Lincolnshire
January 4, 2021 4.03 pm

Four more Lincolnshire schools with COVID-19 cases as PM will address nation

County council wants schools to stay open for face-to-face teaching

Four schools in Lincolnshire have contacted the county council this week due to cases of coronavirus as Prime Minster Boris Johnson prepares to address the nation at 8pm on Monday evening over what further steps needed to be taken.

Campaigners nationally have called for schools to close and Chris Thompson, president of the Lincolnshire branch of the National Education Union (NEU) said the union believes “government insistence that schools remain open is reckless”.

It is not yet clear what exact announcements will be made by the PM, but it is understood there could be a tough national lockdown to come after the spread of the new virus variant led to rapidly escalating case numbers.

Lincolnshire County Council said school infection figures in the county are “well below the national average at around 1%” and want schools to stay open for face-to-face teaching where possible.

Andy Fox, consultant in public health, said: “We’ve had four schools make initial contact in the past seven days because of a pupil or staff member testing positive for coronavirus.

“The current rate of incidence in school age children in Lincolnshire is 132 cases per 100,000 over seven days, which is much lower than the rate of 291 cases per 100,000 for all ages, and has decreased over the last 3 weeks.”

Meanwhile, Monks Abbey Primary School in Lincoln said due to staff shortages it has put a plan in place for two weeks, including closing at lunchtime on a Friday.

Spalding Primary School announced on Monday that it would be open for Reception and Year 3 only.

The majority of primary schools were allowed to open, but there will be a one week delay and then a staggered return for secondary school age pupils and those in colleges. University students will also be prioritised based on their learning needs and will be offered two rapid tests upon their return.

Councillor Mrs Patricia Bradwell, executive councillor for children’s services, said: “We are aware of the national dispute between the school unions and the DfE over whether schools should remain open during this time when the new Covid variant is escalating transmissions of the virus.

“School infection figures in Lincolnshire are well below the national average at around 1% and we want schools, where it is safe and risk assessed, to keep open for face-to-face teaching. It’s better for children’s education that they are in school if possible.

“We understand this might be difficult for some schools and where this is not possible – some schools for example won’t have enough staff available due to shielding for COVID reasons – remote teaching will be put in place.

“We are continuing to support schools with health and safety advice to ensure the safety and wellbeing of all children and staff.”

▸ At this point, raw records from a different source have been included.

-- ==== Sys2Proof/Config.lean ====
section
/-! DEFINITION. The parameters of rule R6 as plain data, and the launch that the host hands the machine (rules
R34, R240). The values that the spec takes for the parameters stand in Machine/Params.lean. -/

namespace Sys2Proof

/-- `SLOT_LAYOUT`: where the two instruction bytes stand in the 4-byte slot (R81, R82). -/
inductive SlotLayout where
  /-- `b0` at `pc`, `b1` at `pc + 1`, padding at `pc + 2` and `pc + 3` (R81). -/
  | memoryOrder
  /-- `b0` at `pc + 3`, `b1` at `pc + 2`, padding at `pc` and `pc + 1` (R82). -/
  | wordMsbFirst
  deriving DecidableEq, Repr

/-- `FLAGS_BIT_ORDER`: the weight of the source's bit 00 in the FLAGS word (R27). -/
inductive FlagsBitOrder where
  /-- Source bit `k` has weight `2^(31-k)`. -/
  | msb0
  /-- Source bit `k` has weight `2^k`. -/
  | lsb0
  deriving DecidableEq, Repr

/-- A run of consecutive byte addresses; `MEM` is given as a list of them. -/
structure Region where
  base : Nat
  size : Nat
  deriving DecidableEq, Repr

/-- The parameters of rule R6, but for `ENTRY`, `INIT_REGS` and `INIT_FLAGS`, which are part of the launch. -/
structure Config where
  /-- `SLOT_LAYOUT` (D1). -/
  slotLayout : SlotLayout
  /-- `LEN_SHORT` (D2): the bytes RIP advances over an instruction without constant (R24). -/
  lenShort : Word
  /-- `LEN_LONG` (D2): the bytes RIP advances over an instruction with constant (R24). -/
  lenLong : Word
  /-- `JUMP_ADDS_LEN` (D3). -/
  jumpAddsLen : Bool
  /-- `FLAGS_BIT_ORDER` (D4). -/
  flagsBitOrder : FlagsBitOrder
  /-- `CONTINUE_AFTER_TRAP` (D6). -/
  continueAfterTrap : Bool
  /-- `DIV0_ZERO_DIVIDEND` (D11): what divr and fixdivr answer for `0 / 0`. -/
  div0ZeroDividend : Word
  /-- `READC_IS_LOAD` (D17). -/
  readcIsLoad : Bool
  /-- `MEM` (D20): the byte addresses that hold memory. -/
  memMap : List Region
  deriving DecidableEq, Repr

/-- `INIT_FLAGS`: the six instruction-written flags at the start of a run (R34). -/
structure InitFlags where
  equal : Bool
  greaterThan : Bool
  lessThan : Bool
  zeroDiv : Bool
  overflow : Bool
  underflow : Bool
  deriving DecidableEq, Repr

/-- What the host hands the machine before the first step (R34, R240, R262): the parameters, `ENTRY`,
`INIT_REGS`, `INIT_FLAGS`, and the bytes it places in memory, each with its address. -/
structure Launch where
  config : Config
  entry : Word
  initRegs : Vector Word 16
  initFlags : InitFlags
  image : List (Word × Byte)
  deriving DecidableEq, Repr

end Sys2Proof
end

Meanwhile, the National Education Union had already called on all primary schools to move to remote learning for the first two weeks of January, except to vulnerable children and children of key workers.

Chris Thompson, president of the Lincolnshire branch of the NEU, told The Lincolnite: “The union believes that government insistence that schools remain open is reckless.

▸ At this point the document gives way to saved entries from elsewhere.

-- ==== Sys2Proof/Machine/ZeroRegister.lean ====
section
/-! DEFINITION. The fourth instruction page, the 0 register operations, and the error encoding `FF FF` (44_zero_register.md): one meaning for each row. -/

namespace Sys2Proof.Machine

/-- invalid_instruction, zero trap, opcode 0 (R210). -/
def execInvalidP4 (s : State) : Result := s.trap .invalidZero

/-- nop: does nothing (R211). -/
def execNop (s : State) : Result :=
  s.advance s.cfg.lenShort

/-- jmp: `pc <- K` (R212). -/
def execJmp (k : Word) (s : State) : Result :=
  s.jump s.cfg.lenLong k

/-- je: jump if equal (R213). -/
def execJe (k : Word) (s : State) : Result :=
  if s.flags.equal then s.jump s.cfg.lenLong k else s.advance s.cfg.lenLong

/-- jg: jump if greater_than (R214). -/
def execJg (k : Word) (s : State) : Result :=
  if s.flags.greaterThan then s.jump s.cfg.lenLong k else s.advance s.cfg.lenLong

/-- jl: jump if less_than (R215). -/
def execJl (k : Word) (s : State) : Result :=
  if s.flags.lessThan then s.jump s.cfg.lenLong k else s.advance s.cfg.lenLong

/-- reserved_instruction, reserved encoding, opcode 6 (R216). -/
def execReservedP4Op6 (s : State) : Result := s.trap .invalidReserved

/-- reserved_instruction, reserved encoding, opcode 7 (R216). -/
def execReservedP4Op7 (s : State) : Result := s.trap .invalidReserved

/-- reserved_instruction, reserved encoding, opcode 8 (R216). -/
def execReservedP4Op8 (s : State) : Result := s.trap .invalidReserved

/-- reserved_instruction, reserved encoding, opcode 9 (R216). -/
def execReservedP4Op9 (s : State) : Result := s.trap .invalidReserved

/-- reserved_instruction, reserved encoding, opcode A (R216). -/
def execReservedP4OpA (s : State) : Result := s.trap .invalidReserved

/-- reserved_instruction, reserved encoding, opcode B (R216). -/
def execReservedP4OpB (s : State) : Result := s.trap .invalidReserved

/-- reserved_instruction, reserved encoding, opcode C (R216). -/
def execReservedP4OpC (s : State) : Result := s.trap .invalidReserved

/-- reserved_instruction, reserved encoding, opcode D (R216). -/
def execReservedP4OpD (s : State) : Result := s.trap .invalidReserved

/-- reserved_instruction, reserved encoding, opcode E (R216). -/
def execReservedP4OpE (s : State) : Result := s.trap .invalidReserved

/-- decoder_error, the error encoding `FF FF` (R217). -/
def execDecoderError (s : State) : Result := s.trap .invalidNextInstrPage

end Sys2Proof.Machine
end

“Schools may be safe for students, only because the students are very unlikely to develop severe symptoms, but they are unsafe because they provide an important vector for transmission to the community and to all staff within schools.

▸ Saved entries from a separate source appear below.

/-- The registers an instruction writes (R22). -/
def writesTo : Instr → List Label
  | .invalidP1 _ _ _ => []
  | .addr x _ _ => [x]
  | .subr x _ _ => [x]
  | .mulr _ y z => [y, z]
  | .divr x _ _ => [x]
  | .fixmulr x _ _ => [x]
  | .fixdivr x _ _ => [x]
  | .reservedP1Op7 _ _ _ => []
  | .reservedP1Op8 _ _ _ => []
  | .reservedP1Op9 _ _ _ => []
  | .reservedP1OpA _ _ _ => []
  | .reservedP1OpB _ _ _ => []
  | .reservedP1OpC _ _ _ => []
  | .reservedP1OpD _ _ _ => []
  | .reservedP1OpE _ _ _ => []
  | .invalidP2 _ _ => []
  | .writer _ _ => []
  | .readr x _ => [x]
  | .movr x _ => [x]
  | .cmpr _ _ => []
  | .lshiftr x _ => [x]
  | .ashiftr x _ => [x]
  | .rollr x _ => [x]
  | .andr x _ => [x]
  | .orr x _ => [x]
  | .xorr x _ => [x]
  | .reservedP2OpB _ _ => []
  | .reservedP2OpC _ _ => []
  | .reservedP2OpD _ _ => []
  | .reservedP2OpE _ _ => []
  | .invalidP3 _ => []
  | .readc x _ => [x]
  | .writec _ _ => []
  | .movc x _ => [x]
  | .jmpr _ => []
  | .cmpc _ _ => []
  | .lshiftc x _ => [x]
  | .ashiftc x _ => [x]
  | .rollc x _ => [x]
  | .andc x _ => [x]
  | .orc x _ => [x]
  | .notr x => [x]
  | .xorc x _ => [x]
  | .reservedP3OpD _ => []
  | .reservedP3OpE _ => []
  | .invalidP4 => []
  | .nop => []
  | .jmp _ => []
  | .je _ => []
  | .jg _ => []
  | .jl _ => []
  | .reservedP4Op6 => []
  | .reservedP4Op7 => []
  | .reservedP4Op8 => []
  | .reservedP4Op9 => []
  | .reservedP4OpA => []
  | .reservedP4OpB => []
  | .reservedP4OpC => []
  | .reservedP4OpD => []
  | .reservedP4OpE => []
  | .decoderError => []

/-- The five encodings that set invalid_instruction: a zero trap for each page, and `FF FF`. -/
def trapsInvalid (x y z : Label) : List Instr :=
  [.invalidP1 x y z, .invalidP2 x y, .invalidP3 x, .invalidP4, .decoderError]

/-- The 23 reserved encodings. -/
def trapsReserved (x y z : Label) : List Instr :=
  [.reservedP1Op7 x y z, .reservedP1Op8 x y z, .reservedP1Op9 x y z,
   .reservedP1OpA x y z, .reservedP1OpB x y z, .reservedP1OpC x y z,
   .reservedP1OpD x y z, .reservedP1OpE x y z, .reservedP2OpB x y,
   .reservedP2OpC x y, .reservedP2OpD x y, .reservedP2OpE x y,
   .reservedP3OpD x, .reservedP3OpE x, .reservedP4Op6,
   .reservedP4Op7, .reservedP4Op8, .reservedP4Op9,
   .reservedP4OpA, .reservedP4OpB, .reservedP4OpC,
   .reservedP4OpD, .reservedP4OpE]

/-- The instructions that can set `pc` to a target. -/
def IsJump (i : Instr) : Prop :=
  (∃ x, i = .jmpr x) ∨ ∃ k, i = .jmp k ∨ i = .je k ∨ i = .jg k ∨ i = .jl k

/-- A state with the flags that no instruction reads set to a fixed value (R28, R219). -/
def State.unreadFlagsCleared (s : State) : State :=
  { s with
    flags :=
      { s.flags with
        reservedInstruction := false, invalidInstruction := false, zeroDiv := false, overflow := false
        underflow := false, reserved := 0 } }

/-- An outcome seen without those flags. -/
def withoutUnreadFlags (r : Result) : Result :=
  match r with
  | .next t => .next t.unreadFlagsCleared
  | .fault f => .fault f
  | .refused q => .refused q

end Sys2Proof.Machine

open Sys2Proof Sys2Proof.Machine

/-! ## Encoding and decoding -/

/-- Words written out from the spec's encodings decode to their instructions (R88, R99, V-ENC; which bytes of the slot
are the instruction is the spec's decision D1). -/
def Obligations.SpecWordsDecode : Prop :=
  decodeBytes .memoryOrder [0x10, 0x01, 0, 0] = .ok (.addr 0 0 1, []) ∧
  decodeBytes .memoryOrder [0x34, 0x59, 0, 0] = .ok (.mulr 4 5 9, []) ∧
  decodeBytes .memoryOrder [0xF1, 0x01, 0, 0] = .ok (.writer 0 1, []) ∧
  decodeBytes .memoryOrder [0xF4, 0xAB, 0, 0] = .ok (.cmpr 10 11, []) ∧
  decodeBytes .memoryOrder [0xFF, 0x30, 0, 0, 0x44, 0x33, 0x22, 0x11] = .ok (.movc 0 0x11223344, []) ∧
  decodeBytes .wordMsbFirst [0, 0, 0x30, 0xFF, 0x44, 0x33, 0x22, 0x11] = .ok (.movc 0 0x11223344, []) ∧
  decodeBytes .memoryOrder [0xFF, 0xF5, 0, 0, 0x18, 0, 0, 0] = .ok (.jl 0x18, []) ∧
  decodeBytes .memoryOrder [0xFF, 0xF1, 0, 0] = .ok (.nop, []) ∧
  decodeBytes .memoryOrder [0, 0, 0, 0] = .ok (.invalidP1 0 0 0, []) ∧
  decodeBytes .memoryOrder [0xFF, 0xFF, 0xFF, 0xFF] = .ok (.decoderError, [])

/-- Decoding what the encoder emits gives the instruction back, whatever bytes follow, in both slot layouts and with
every label and constant (R86, R99). -/
def Obligations.DecodeOfEncode : Prop :=
  ∀ (l : SlotLayout) (i : Instr) (rest : List Byte), decodeBytes l (encode l i ++ rest) = .ok (i, rest)

/-- No two values of `H` decode to one instruction: the head of the decoded instruction is `H` again, and its constant
is the one that was read, exactly when `H` has one (R86, R94, R99). -/
def Obligations.EncodeOfDecode : Prop :=
  ∀ (h : Half) (k : Word), halfOf (decode h k).head.1 (decode h k).head.2 = h ∧
    (decode h k).const? = if hasConst h then some k else none

/-- The decoder walks the nibbles of `H` from the top and stops at the first that is not `F`; that nibble is the opcode
and the ones below it are the labels X, Y, Z (R86). -/
def Obligations.DecodeWalksTheNibbles : Prop :=
  ∀ (h : Half) (k : Word), opcodeMap (decode h k) =
    if h.toNat / 4096 ≠ 0xF then
      (1, h.toNat / 4096, [h.toNat / 256 % 16, h.toNat / 16 % 16, h.toNat % 16])
    else if h.toNat / 256 % 16 ≠ 0xF then (2, h.toNat / 256 % 16, [h.toNat / 16 % 16, h.toNat % 16])
    else if h.toNat / 16 % 16 ≠ 0xF then (3, h.toNat / 16 % 16, [h.toNat % 16])
    else if h.toNat % 16 ≠ 0xF then (4, h.toNat % 16, [])
    else (5, 0xF, [])

/-- Exactly fourteen opcodes have a constant: ten of page 3 and the four jumps of page 4 (R89, R196; that a trapping
encoding has none is the spec's decision D7). -/
def Obligations.ConstantFollowsExactlyFourteenOpcodes : Prop :=
  ∀ h : Half, hasConst h = true ↔
    (h.toNat / 256 = 0xFF ∧ h.toNat / 16 % 16 ∈ [1, 2, 3, 5, 6, 7, 8, 9, 10, 12]) ∨
      (h.toNat / 16 = 0xFFF ∧ h.toNat % 16 ∈ [2, 3, 4, 5])

/-- The padding bytes do not matter, in either layout (R83). -/
def Obligations.PaddingIsIgnored : Prop :=
  ∀ (b0 b1 p q p' q' : Byte) (rest : List Byte),
    decodeBytes .memoryOrder (b0 :: b1 :: p :: q :: rest) = decodeBytes .memoryOrder (b0 :: b1 :: p' :: q' :: rest) ∧
    decodeBytes .wordMsbFirst (p :: q :: b1 :: b0 :: rest) = decodeBytes .wordMsbFirst (p' :: q' :: b1 :: b0 :: rest)

/-! ## Memory -/

/-- A stored word puts its four bytes at `a` to `a + 3` modulo 2^32, the least significant first, leaves every other
byte, and reads back (R11, R52, R59; the wrap is the spec's decision D19). -/
def Obligations.StoredWordReadsBack : Prop :=
  ∀ (s t : State) (a v : Word), s.memWrite a v = .ok t →
    t.byteAt a = v.extractLsb' 0 8 ∧ t.byteAt (a + 1) = v.extractLsb' 8 8 ∧
    t.byteAt (a + 2) = v.extractLsb' 16 8 ∧ t.byteAt (a + 3) = v.extractLsb' 24 8 ∧
    (∀ b : Word, b ≠ a → b ≠ a + 1 → b ≠ a + 2 → b ≠ a + 3 → t.byteAt b = s.byteAt b) ∧
    t.memRead a = .ok v

/-- A word load one byte above a word store takes the three upper bytes of the stored word and the byte after it
(R52, R54; the width of an access is the spec's decision D18). -/
def Obligations.MisalignedLoadAfterStore : Prop :=
  ∀ (s t : State) (a v w : Word), s.memWrite a v = .ok t → t.memRead (a + 1) = .ok w →
    w.toNat = v.toNat / 2 ^ 8 + 2 ^ 24 * (s.byteAt (a + 4)).toNat

/-- Only writer and writec change memory, and only the four bytes they store to (R57, R64, R162;
decision D18). -/
def Obligations.OnlyStoresChangeMemory : Prop :=
  ∀ (i : Instr) (s t : State) (a : Word), exec i s = .next t → t.byteAt a ≠ s.byteAt a →
    ∃ (x : Label) (p : Word), ((∃ y, i = .writer x y ∧ p = s.reg y) ∨ i = .writec x p) ∧
      (a = p ∨ a = p + 1 ∨ a = p + 2 ∨ a = p + 3)

/-! ## The step -/

/-- When the bytes at `pc` are in `MEM` and decode to an instruction, in a run that has not ended, the step is the
execution of that instruction, and nothing is added around it: `exec` advances `pc`, runs the handler and ends the run
(R110, R111, R112). -/
def Obligations.StepRunsDecodedInstruction : Prop :=
  ∀ (s : State) (bytes rest : List Byte) (i : Instr), s.ended = none →
    (∀ (n : Nat) (b : Byte), bytes[n]? = some b →
      s.mapped (s.pc + BitVec.ofNat 32 n) = true ∧ s.byteAt (s.pc + BitVec.ofNat 32 n) = b) →
    decodeBytes s.cfg.slotLayout bytes = .ok (i, rest) → step s = exec i s

/-- A run that has ended takes no further step (R118, the spec's decision D6; that it is a refusal is log 9). -/
def Obligations.EndedRunTakesNoStep : Prop :=
  ∀ (s : State) (r : StopReason), s.ended = some r → step s = .refused (.runEnded r)

/-- The order of the fetch: a slot byte outside `MEM` faults first; then, for a long instruction only, a constant byte
outside `MEM`; a short instruction runs whatever `MEM` says of the four bytes after its slot (R111, R112, R235; the
fault is the spec's decision D20). -/
def Obligations.FetchFaultsInOrder : Prop :=
  ∀ s : State, s.ended = none →
    (∀ b, FirstOutside s s.pc b → step s = .fault (.memoryFault b)) ∧
    (WordInMem s s.pc → hasConst (slotHead s.cfg.slotLayout (s.wordAt s.pc)) = true →
      ∀ b, FirstOutside s (s.pc + 4) b → step s = .fault (.memoryFault b)) ∧
    (WordInMem s s.pc → hasConst (slotHead s.cfg.slotLayout (s.wordAt s.pc)) = false →
      step s = exec (decode (slotHead s.cfg.slotLayout (s.wordAt s.pc)) 0) s)

/-- A step faults only with a `MemoryFault` at an address outside `MEM` (R58, R234; the fault is the spec's decision
D20). -/
def Obligations.StepFaultsOnlyOutsideMem : Prop :=
  ∀ (s : State) (f : Fault), step s = .fault f → ∃ a, f = .memoryFault a ∧ s.mapped a = false

/-- With the default `MEM`, every step of a run that has not ended has a next state, whatever bytes stand in memory:
the decoder is total, no instruction is refused and no `MemoryFault` can occur (R86, R234). -/
def Obligations.EveryStepCompletesInFullMemory : Prop :=
  ∀ s : State, s.AllMapped → s.ended = none → ∃ t, step s = .next t

/-- Every step keeps the invariant: memory canonical and inside `MEM`, the reserved FLAGS bits 0, and the end of the
run in agreement with the trap flags (R29, R58, R118; decisions D6, D20; the canonical form is the model's own, log
4). -/
def Obligations.StepKeepsInvariant : Prop :=
  ∀ s t : State, s.Inv → step s = .next t → t.Inv

/-- The state after reset has the invariant (R29, R34; decision D21 for the flags that it fixes; no value chosen by the
model is in it but that memory is empty, log 4). -/
def Obligations.ResetHasInvariant : Prop := State.reset.Inv

/-- Every launch whose image lies in `MEM` has the invariant (R34, R262; decision D21; the canonical form of memory in the
invariant is the model's own choice, log 4). -/
def Obligations.LaunchHasInvariant : Prop :=
  ∀ l : Launch, (∀ c ∈ l.image, l.config.inMem c.1.toNat = true) → (State.launch l).Inv

/-- The launch state is what the host gave: its registers, entry point and six flags, with the two trap flags and the
reserved bits 0 and the run not ended; and its memory, each address holding the last byte that the host placed there (R34,
R240, R262; the spec's decision D21). That a byte the host did not place reads as 0 is the model's choice (log 4). -/
def Obligations.LaunchStateIsTheHosts : Prop :=
  ∀ l : Launch,
    (∀ r : Label, (State.launch l).reg r = l.initRegs[r.val]) ∧ (State.launch l).pc = l.entry ∧
    (State.launch l).flags =
      ⟨l.initFlags.equal, l.initFlags.greaterThan, l.initFlags.lessThan, false, false, l.initFlags.zeroDiv,
        l.initFlags.overflow, l.initFlags.underflow, 0⟩ ∧
    (State.launch l).ended = none ∧ (State.launch l).cfg = l.config ∧
    (∀ (before after : List (Word × Byte)) (a : Word) (v : Byte), l.image = before ++ (a, v) :: after →
      (∀ c ∈ after, c.1 ≠ a) → (State.launch l).byteAt a = v) ∧
    ∀ a : Word, (∀ c ∈ l.image, c.1 ≠ a) → (State.launch l).byteAt a = 0

/-- No step changes a parameter: `MEM` and the other readings of R6 are fixed for a run (R6, R18). -/
def Obligations.StepKeepsParameters : Prop := ∀ s t : State, step s = .next t → t.cfg = s.cfg

/-- The end state of a trap stop: when the machine does not continue after traps, a step ends the run exactly when it
set one of the two trap flags; then registers, memory and the other six flags are untouched, exactly one of the two is
1 and `pc` is `LEN_SHORT` past the start of the trapping slot (R118, R236; decisions D6, D7, D28). -/
def Obligations.TrapStopEndState : Prop :=
  ∀ s t : State, s.cfg.continueAfterTrap = false → step s = .next t →
    (t.ended ≠ none ↔ (t.flags.invalidInstruction = true ∨ t.flags.reservedInstruction = true)) ∧
    (t.ended ≠ none →
      (∀ r, t.reg r = s.reg r) ∧ SameMem s t ∧ SixFlagsKept s t ∧ t.pc = s.pc + s.cfg.lenShort ∧
      t.flags.invalidInstruction = !t.flags.reservedInstruction)

/-- Under `CONTINUE_AFTER_TRAP` no step ends the run (R118, R237; the parameter of decision D6). -/
def Obligations.ContinuingMachineNeverEnds : Prop :=
  ∀ s t : State, s.cfg.continueAfterTrap = true → step s = .next t → t.ended = none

“Given the very late notice, some schools having inset days, and the large number of small primary schools in Lincolnshire I believe there are very few schools affected.

“Many headteachers would not have known how many teachers would not be in school today, and would not have had the opportunity to contact parents, so as a matter of practicality they remained open.

“I understand the headteacher’s unions and other unions within schools are supportive of our stance. As a consequence I believe that in Lincolnshire an increasing number of schools will go to online learning.”

He added that the union has asked members to use their rights to “withdraw their labour from an unsafe work environment”, but that teachers have not been asked to strike.